1. The low-level software layers(operating system, hypervisor)needs to enumerate all of the different types of chiplets and compute resources as well memory components.
2. To manage performance, job scheduling, and data placement, the software also need some way to learn about and understand the characteristics of the interconnect interfaces betweenn the components and the overall interconnect topology.
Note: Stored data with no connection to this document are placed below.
-- ==== Sys2Proof/Machine/Parity.lean ====
section
/-! DEFINITION. Hardware parity errors where they are found (Table CHK-2): slices and snoop filters (R239), scratchpads, core
registers, L1s and instruction caches (R210), the redundant copies of pitch records and fuses (R313), and the fence of a stall
that finds too many (R510). -/

namespace Sys2Proof.Machine

/-! ## Fences -/

/-- A hardware parity detection at a stall counts toward a fence: the sixteenth within a second fences it (R510). -/
def countFence (s : State) (i : Nat) : State :=
  match parityHit s i with
  | (s, true) => if isFenced s i then s else fenceStall s i
  | (s, false) => s

/-- A parity error that replay mends, found at a stall (R294, R295, R510). -/
def hardwareError (s : State) (p i detail : Nat) : State := countFence (unitError s p detail (some i)) i

/-! ## Slices (R239) -/

/-- An error of a slice is counted (UCC_SLICE.PARITY_ERRS). -/
def countSlice (s : State) (i : Nat) : State := s.modStall i (fun x => { x with sliceParity := satInc x.sliceParity 65535 })

/-- A line that its slice invalidates: what it held is gone, and the mark of its parity with it. -/
def invalidate (s : State) (p a : Nat) : State :=
  let s := s.modPart p (fun q => { q with cache := { q.cache with buffers := q.cache.buffers.filter (fun b => b.2 ≠ a) } })
  s.modLine p a (fun l => { l with
    state := .absent, data := [], base := [], streamed := false, odd := false, here := 0, bad := 0, met := 0, wrong := [] })

/-- The filter entries of a line whose parity is wrong: the L1 lines they mirror are written back and invalidated, which is
counted and is no fault. -/
def checkFilter (s : State) (p h a : Nat) : State :=
  ((s.line p a).filter.filter (fun f => f.odd)).foldl (fun s f => dropL1 (countSlice (logCorrected s p 0 (some h)) h) p a f.l1 true) s

/-- The home looks a line up (R239): wrong parity of a line that memory or a replay gives again is a detected error; of
committed dirty data it is a contained fault. A STAGED line that other devices' atomics left, with no unit in progress, is
rebuilt from the ledger. -/
def lookUp (s : State) (p a : Nat) : State :=
  match homeOf s p a with
  | none => s
  | some h =>
    let s := if (s.line p a).filter.any (fun f => f.odd) then checkFilter s p h a else s
    if !(s.line p a).odd then s
    else
      let st := (s.line p a).state
      let s := countSlice (invalidate s p a) h
      if st == .dirty || st == .discardStaged then contained s p Status.partitionFault Detail.uccDirtyParity (some h)
      else hardwareError (if st == .staged && !unitLive s p then rebuildLedger s p [a] else s) p h Detail.uccParity

/-! ## Scratchpads -/

/-- The place of a byte among the granules of 32 bytes that have a parity bit (Table CHK-2). -/
def spadGranule (s : State) (i o : Nat) : Nat := (i * spadBytes + spadPhys s i o) / 32

/-- The offsets of a range whose granules' parity is wrong. -/
def oddOffsets (s : State) (i o n : Nat) : List Nat :=
  if s.spadOdd.isEmpty then [] else ((List.range n).map (fun k => o + k)).filter (fun x => decide (spadGranule s i x ∈ s.spadOdd))

/-- Whether an offset lies in carried state that a replay reads again: a READ_ONLY or SINGLE region, or the in copy of a
DOUBLE one. A SINGLE region counts with them, since no replay gives it again (log entry 178). -/
def spadCarried (s : State) (p i o : Nat) : Bool :=
  (s.part p).plan.isSome && (carriedRegions (imageOf s p)).any (fun x =>
    (x.pos = 0xFF || x.pos = positionOf s i) && decide (x.off ≤ o) && decide (o < x.off + x.bytes))

/-- A read of a scratchpad's bytes finds wrong parity, or none: carried state ends the job, and what a replay computes again is
a detected error. The marks of the granules read go. -/
def checkSpad (s : State) (p i o n : Nat) : State :=
  match oddOffsets s i o n with
  | [] => s
  | x :: xs =>
    let gone := (x :: xs).map (spadGranule s i)
    let t := { s with spadOdd := s.spadOdd.filter (fun g => !decide (g ∈ gone)) }
    if (x :: xs).any (spadCarried s p i) then contained t p Status.partitionFault Detail.chkSpadCarried (some i)
    else hardwareError t p i Detail.chkSpadParity

/-- The same of a range of device addresses. -/
def checkSpadAt (s : State) (p a n : Nat) : State :=
  match regionOf a with
  | .spad i o => if s.spadOdd.isEmpty then s else checkSpad s p i o n
  | _ => s

/-! ## Cores -/

/-- An error of a core's register file (TGC_CORE.REG_PARITY). -/
def registerError (s : State) (p i core : Nat) : State :=
  hardwareError (s.modStall i (fun x => { x with
    cores := tmod x.cores core (fun c => { c with regParity := satInc c.regParity 65535 }) })) p i Detail.tgcRegParity

/-- An error of a core's L1 or instruction cache is counted (TGC_CORE.L1_PARITY). -/
def countL1 (s : State) (i core : Nat) : State :=
  s.modStall i (fun x => { x with cores := tmod x.cores core (fun c => { c with l1Parity := satInc c.l1Parity 65535 }) })

/-- An access hits an L1 line whose parity is wrong: the line goes and the kernel is to be replayed. -/
def l1Error (s : State) (p : Nat) (l : L1Id) (a : Nat) : State :=
  hardwareError (countL1 (s.modL1 l a (fun x => { wbInFlight := x.wbInFlight })) l.stall l.core) p l.stall Detail.tgcL1Parity

/-- A fetch finds wrong parity in a line of the instruction cache: the line goes, to be fetched again, and the error is counted
(Table TGC-12). -/
def icacheError (s : State) (p i core line : Nat) : State :=
  logCorrected (countL1 (s.modStall i (fun x => { x with cores := tmod x.cores core (fun c => { c with
    icache := c.icache.filter (fun e => e.1 ≠ line), icacheOdd := c.icacheOdd.filter (fun e => e ≠ line) }) })) i core) p 0 (some i)

/-! ## Redundant copies (R313, Table CHK-6) -/

/-- What a vote finds of copies that are equal but for those whose CRC fails. -/
def copyView (odd : List Nat) : CopyView :=
  let ok := fun (i : Nat) => !decide (i ∈ odd)
  { intact0 := ok 0, intact1 := ok 1, intact2 := ok 2, equal01 := ok 0 && ok 1, equal02 := ok 0 && ok 2, equal12 := ok 1 && ok 2 }

/-- A vote's outcome for a pitch record. -/
def pitchOutcome (s : State) (p : Nat) : Vote → State
  | .used => s
  | .rewritten n => logCorrected { s with pitchRewrites := Nat.min 65535 (s.pitchRewrites + n) } p Detail.chkPitchVote none
  | .lost => contained (s.modPart p (fun q => { q with pitchLost := true })) p Status.partitionFault Detail.chkPitchVote none

/-- A vote's outcome for the fuse shadow. -/
def fuseOutcome (s : State) : Vote → State
  | .used => s
  | .rewritten n =>
    chkLog { s with fuseRewrites := Nat.min 65535 (s.fuseRewrites + n) }
      { detail := Detail.chkFuseVote, cls := clsCorrected, part := 0, stall := none, deviceWide := true, attempt := 0, tick := 0 }
  | .lost => fatal s Detail.chkFuseVote

/-- The copies of a partition's pitch record are voted as it is used. -/
def usePitch (s : State) (p : Nat) : State :=
  if (s.part p).pitchOdd.isEmpty then s
  else if !(s.part p).present || (s.part p).pitchLost then s
  else pitchOutcome (s.modPart p (fun q => { q with pitchOdd := [] })) p (voteCopies (copyView (s.part p).pitchOdd))

/-- The copies of the fuse shadow are voted as it is used. -/
def useFuses (s : State) : State :=
  if s.fuseOdd.isEmpty then s else fuseOutcome { s with fuseOdd := [] } (voteCopies (copyView s.fuseOdd))

/-- The command processor takes a packet that its event concerns: it uses the fuse shadow and the pitch record of the packet's
partition (R313). -/
def voted (s : State) (src : PktSrc) (mine : Packet → Bool) : State :=
  match packetAt s src with
  | none => s
  | some k => if mine k && mayStart s k then usePitch (useFuses s) k.part else s

/-- The course of a packet, with the copies voted that it uses. -/
def runVoted (s : State) (src : PktSrc) (mine : Packet → Bool) (body : Packet → State → Body) : State :=
  runPacket (voted s src mine) src mine body

end Sys2Proof.Machine
end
3. Silicon Cityscape 可能需要向软件层提供运行时监控功能，例如报告性能和利用率统计数据、内存行为、功耗、热状况、可疑的安全活动等。
在用户和程序员层面，需要进行额外的研究来开发工具、编译器、编程模型、框架等，以有效地将更高级别的问题和算法映射到特定 Silicon Cityscape 包提供的底层硬件功能。

V. CONCLUSIONS

The opportunities are immense for transformational research across disciplines and vertically throughout the hardwarr-software-application stack.